More importantly though, they own the trademark and have the right to decide
what can be explicitly linked to their brand. Even if the site wasn't making
money off of it (to be honest, I'm not familiar with the one in question) the
fact that it was using the JD name in a way JD didn't like warrants a C&D.

So yes, they _could have_ been nicer, but they were in the right, and I don't
think their request was unreasonable.

------
flexie
That lawyer sets a great example to follow.

------
evolve2k
I personally applaud JD for their gentlemanly approach to sending legal
letters.

------
slackwalker
This is pretty great marketing for the first edition.

------
nirvana
Besides being polite this letter provides two remedies that are unusual, and I
think there might be a potential third that would make these cases much less
contentious.

First off, it doesn't demand a removal of the book for sale, but merely
requests that the next printing have a different cover. That's a huge step
forward, and since the need here is to protect the trademark ability of the
brand, outrageous demands really aren't' called for. Offering to pay for the
cost of changing it if they are willing to do it earlier, is also a generous
remedy that protects the brand. The violator doesn't lose money, and the act
of paying for the remedy is an act of protection.

I wonder if there isn't a third remedy in cases like this, where it isn't
flagrant violations: That being licensing the brand.

Certainly trademarks are licensed all the time- coca-cola licensed clothing is
a good example. So, someone using your trademark under license doesn't
undermine the ability to protect the mark.

Thus they could have offered to license the mark (as a third possibility) for
a reasonable fee. The fee would have to be industry standard (e.g.: "You can
use it for $1" would undermine their ability to protect the brand) but I
imagine for mildly infringing or only partially infringing situations like
this the remedy is probably not too high.

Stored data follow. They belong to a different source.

-- ==== Sys2Proof/Machine/Checks.lean ====
section
/-! DEFINITION. The checks of 04 R184: steps 1 to 7 at the fetch, the mode rules of 02 R50 to R52 and R729, and
steps 8 to 13 once the host areas are read, with the Range Map and Rule Table lookups of 10. -/

namespace Sys2Proof.Machine

/-- ST_REDIRECT to the pair partner (04 Table 4.12). -/
def State.toPartner (s : State) : Comp :=
  { status := .redirect, result := s.ident.moduleId + 0x10000, aux := s.pair.epoch }

/-- What the mode answers to a data command or COMET_START, in the order of 02 R52. -/
def State.modeOfData (s : State) (op : Nat) : Option Comp :=
  let mutation := opMutation op
  match s.mode.mode with
  | .eclipse => some (Comp.plain .fenced)
  | .mirror => some s.toPartner
  | .service => some (Comp.plain .busyRetry)
  | .commission => some (Comp.denied 6)
  | .custody =>
    if mutation then some (Comp.plain .readOnly) else none
  | _ => if mutation && s.mode.warming then some (Comp.plain .warming) else none

/-- ADM_ opcodes served in MIRROR and eclipse (02 Table 2.8): logins, the ring family, attestation, health and log,
mode and power, pair, key slots and images. -/
def admServedInMirror (op : Nat) : Bool :=
  (decide (0x40 ≤ op) && decide (op ≤ 0x47)) || op == 0x4E || op == 0x50 ||
    (decide (0x52 ≤ op) && decide (op ≤ 0x56)) || op == 0x58 || op == 0x59 || op == 0x5A

/-- ADM_ opcodes served in SERVICE to a session that is not a Custodian (02 R729): the ring family, ADM_ATTEST,
ADM_HEALTH and ADM_NS_QUERY; and the login commands. -/
def admServedInService (op : Nat) : Bool :=
  (decide (0x40 ≤ op) && decide (op ≤ 0x47)) || op == 0x58 || op == 0x59 || op == 0x4B

/-- What the mode answers to an ADM_ command (02 R51, R729). -/
def State.modeOfAdmin (s : State) (role op : Nat) : Option Comp :=
  match s.mode.mode with
  | .mirror => if op = 0x57 then some (Comp.denied 6) else if admServedInMirror op then none else some s.toPartner
  | .eclipse =>
    if op = 0x57 then some (Comp.denied 6) else if admServedInMirror op then none else some (Comp.plain .fenced)
  | .service => if role = 1 || admServedInService op then none else some (Comp.plain .busyRetry)
  | _ => none

/-- Step 5 of R184. -/
def State.modeOf (s : State) (role op : Nat) : Option Comp :=
  if opAdmin op then s.modeOfAdmin role op else s.modeOfData op

/-- The role admits the opcode (04 Table 4.5); the two self-tests are Custodian-only. -/
def roleAdmits (role op subop : Nat) : Bool :=
  if op == 0x40 || op == 0x41 then true
  else if role == 0 then false
  else if opAdmin op then
    if op ∈ [0x48, 0x49, 0x4A, 0x4C, 0x4D, 0x4F] then role == 1 || role == 2
    else if op ∈ [0x4E, 0x50, 0x51, 0x52, 0x53, 0x54, 0x55, 0x56, 0x57, 0x5A] then role == 1
    else true
  else if op == opComet && (subop == 4 || subop == 5) then role == 1
  else true
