-- ==== Sys2Proof/Machine/Automata.lean ====
section
/-! DEFINITION. Nibble automata (11): the image (Table 11.2, Table 11.3, R431 to R434), one run of a program on a
subject (R427 to R430), and match expressions (R442 to R446, R455). -/

namespace Sys2Proof.Machine

/-! ### The image -/

def imgStates (p : Bytes) : Nat := u16At p 6
def imgStart (p : Bytes) : Nat := bitsOf (u16At p 8) 0 12
def imgDead (p : Bytes) : Nat := bitsOf (u16At p 10) 0 12
def imgHasDead (p : Bytes) : Bool := bitOf (u16At p 10) 15
def imgStopAtAccept (p : Bytes) : Bool := bitOf (u16At p 12) 0
def imgAcceptEmpty (p : Bytes) : Bool := bitOf (u16At p 12) 1
def imgBuildId (p : Bytes) : Nat := u64At p 24

/-- The transition entry of a state for a symbol (11 R432). -/
def imgEntry (p : Bytes) (st v : Nat) : Nat := u16At p (64 + 32 * st + 2 * v)

def entNext (e : Nat) : Nat := bitsOf e 0 12
def entAccept (e : Nat) : Bool := bitOf e 12
def entAnchor (e : Nat) : Bool := bitOf e 13

/-- The accept code of a state (11 R433). -/
def imgCode (p : Bytes) (st : Nat) : Nat := u16At p (64 + 32 * imgStates p + 2 * st)

/-- An image that ADM_PROGRAM_LOAD accepts (11 R434). -/
def imageOk (p : Bytes) : Bool :=
  let n := imgStates p
  u32At p 0 == 0x414E5850 && u16At p 4 == 1 && decide (1 ≤ n) && decide (n ≤ 4096) && u32At p 16 == 32 * n &&
    u32At p 20 == 2 * n && p.length == 64 + 34 * n && decide (imgStart p < n) &&
    (List.range (16 * n)).all (fun k => decide (entNext (u16At p (64 + 2 * k)) < n)) &&
    (!imgHasDead p || (decide (imgDead p < n) && (List.range 16).all fun v =>
      entNext (imgEntry p (imgDead p) v) == imgDead p && !entAccept (imgEntry p (imgDead p) v)))

/-! ### A run -/

/-- The verdict of one run (11 Table 11.1). -/
structure Verdict where
  accepts   : Nat  := 0
  firstCode : Nat  := 0
  firstEnd  : Nat  := 0
  firstHalf : Bool := false
  lastCode  : Nat  := 0
  deriving DecidableEq, Repr

/-- The MATCH field. -/
def Verdict.isMatch (v : Verdict) : Bool := decide (1 ≤ v.accepts)

/-- A run under way: the state, the verdict so far, and whether consumption has ended. -/
structure Run where
  st   : Nat
  v    : Verdict := {}
  ended : Bool := false
  deriving DecidableEq, Repr

/-- One symbol of byte `i`; `last` marks the low nibble of the subject's last byte (11 R427). -/
def runSymbol (p : Bytes) (i sym : Nat) (high last : Bool) (r : Run) : Run :=
  if r.ended then r
  else
    let e := imgEntry p r.st sym
    let st := entNext e
    let hit := entAccept e && (!entAnchor e || last)
    let v := if !hit then r.v
      else if r.v.accepts == 0 then
        { accepts := 1, firstCode := imgCode p st, firstEnd := i, firstHalf := high, lastCode := imgCode p st }
      else { r.v with accepts := min (r.v.accepts + 1) 65535, lastCode := imgCode p st }
    { st := st, v := v, ended := (hit && imgStopAtAccept p) || (imgHasDead p && st == imgDead p) }

/-- The bytes of a subject from offset `i` on, the high nibble of each before the low (11 R427). -/
def runBytes (p : Bytes) : Nat → Bytes → Run → Run
  | _, [], r => r
  | i, b :: bs, r =>
    let r1 := runSymbol p i (b.toNat / 16) true false r
    runBytes p (i + 1) bs (runSymbol p i (b.toNat % 16) false bs.isEmpty r1)

/-- One program on one subject (11 R427). -/
def runProgram (p subject : Bytes) : Verdict :=
  if subject.isEmpty then
    (if imgAcceptEmpty p then
      { accepts := 1, firstCode := imgCode p (imgStart p), lastCode := imgCode p (imgStart p) }
    else {})
  else (runBytes p 0 subject { st := imgStart p }).v

/-! ### Match expressions -/

def matTerms (m : Bytes) : Nat := bitsOf (byteAt m 0) 0 3
def matOp (m : Bytes) (i : Nat) : Nat := bitsOf (u16At m 2) (2 * (i - 1)) 2
def matSlot (m : Bytes) (i : Nat) : Nat := bitsOf (byteAt m (4 + i)) 0 4
def matTarget (m : Bytes) (i : Nat) : Nat := bitsOf (byteAt m (4 + i)) 4 2

/-- A match expression within the rules of a search or a scan (11 R443). -/
def matchOk (search : Bool) (m : Bytes) : Bool :=
  decide (matTerms m ≤ 4) && (!search || decide (1 ≤ matTerms m)) &&
    (List.range (matTerms m)).all fun i =>
      (if search then decide (matTarget m i ≤ 2) else matTarget m i == 0) && (i == 0 || decide (matOp m i ≤ 2))

/-- The slots a match expression names. -/
def matchSlots (m : Bytes) : List Nat := ((List.range (matTerms m)).map (matSlot m)).eraseDups

/-- A verdict of a record: its term, whether its subject is the value, and the run (12 Table 12.7). -/
structure TermVerdict where
  term    : Nat
  onValue : Bool
  v       : Verdict
  deriving DecidableEq, Repr

/-- The verdicts of one term: key first (11 R444, R446). `prog` gives the image of a slot. -/
def termVerdicts (prog : Nat → Bytes) (m : Bytes) (i : Nat) (key value : Bytes) : List TermVerdict :=
  let p := prog (matSlot m i)
  let k : TermVerdict := { term := i, onValue := false, v := runProgram p key }
  let w : TermVerdict := { term := i, onValue := true, v := runProgram p value }
  if matTarget m i == 0 then [k] else if matTarget m i == 1 then [w] else [k, w]

/-- Every verdict of a record, in term order (11 R446). -/
def allVerdicts (prog : Nat → Bytes) (m : Bytes) (key value : Bytes) : List TermVerdict :=
  (List.range (matTerms m)).flatMap fun i => termVerdicts prog m i key value

/-- The truth of a term (11 R444). -/
def termTrue (vs : List TermVerdict) (i : Nat) : Bool := vs.any fun t => t.term == i && t.v.isMatch

/-- Joins one more term, from left to right (11 R445): 0 AND, 1 OR, 2 AND_NOT. -/
def joinTerm (m : Bytes) (vs : List TermVerdict) (r : Bool) (i : Nat) : Bool :=
  if matOp m i == 0 then r && termTrue vs i else if matOp m i == 1 then r || termTrue vs i else r && !termTrue vs i

/-- The record satisfies the expression; with 0 terms every record does (11 R443, R445). -/
def matchTrue (m : Bytes) (vs : List TermVerdict) : Bool :=
  if matTerms m == 0 then true
  else ((List.range (matTerms m)).drop 1).foldl (joinTerm m vs) (termTrue vs 0)

/-- A verdict as 12 bytes (12 Table 12.7). -/
def verdictBytes (t : TermVerdict) : Bytes :=
  toLe 2 t.v.accepts ++ toLe 2 t.v.firstCode ++ toLe 4 t.v.firstEnd ++ toLe 2 t.v.lastCode ++
    toLe 1 (b2n t.v.isMatch + 2 * b2n t.v.firstHalf + 4 * b2n t.onValue + 8 * t.term) ++ zeros 1

/-! ### Slots -/

/-- The image a generation of a slot holds; the empty image when neither generation has that number. -/
def ProgSlot.imageOf (p : ProgSlot) (gen : Nat) : Bytes :=
  match [p.current, p.retained].find? fun g => (g.map (·.gen)) == some gen with
  | some (some g) => g.image
  | _ => []

/-- A comet of a namespace may use a slot's current generation (11 R455). -/
def slotUsable (ps : List ProgSlot) (nsid slot : Nat) : Bool :=
  match (ps.find? (·.slot == slot)).bind (·.current) with
  | some g => !g.image.isEmpty && (g.nsid == nsid || g.shared)
  | none => false

/-- The current generation's number of a slot. -/
def currentGen (ps : List ProgSlot) (slot : Nat) : Nat :=
  (((ps.find? (·.slot == slot)).bind (·.current)).map (·.gen)).getD 0

end Sys2Proof.Machine
end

Not that the publisher of this book would likely want to take them up on it,
but maybe given the books content in some cases that might be preferable--
where the infringement on the brand has positive economic value for the book,
and everyone makes out ok.

The trademark is protected, and the publisher makes a bit more money by being
able to use this design than they would if they had to do something completely
different.

Further, this activity- of issuing licenses- shows diligence of protecting the
mark which enhances its trademark ability. You might not know all the
violators of your trademark, but it is the failure to defend the mark that can
cause you to lose it. A license is obviously not a failure to defend the mark,
and so it helps bolster the mark. (This is what it would seem to me, but I'm
not a lawyer.)

Yet I've never seen someone offer to license the trademark to a violator.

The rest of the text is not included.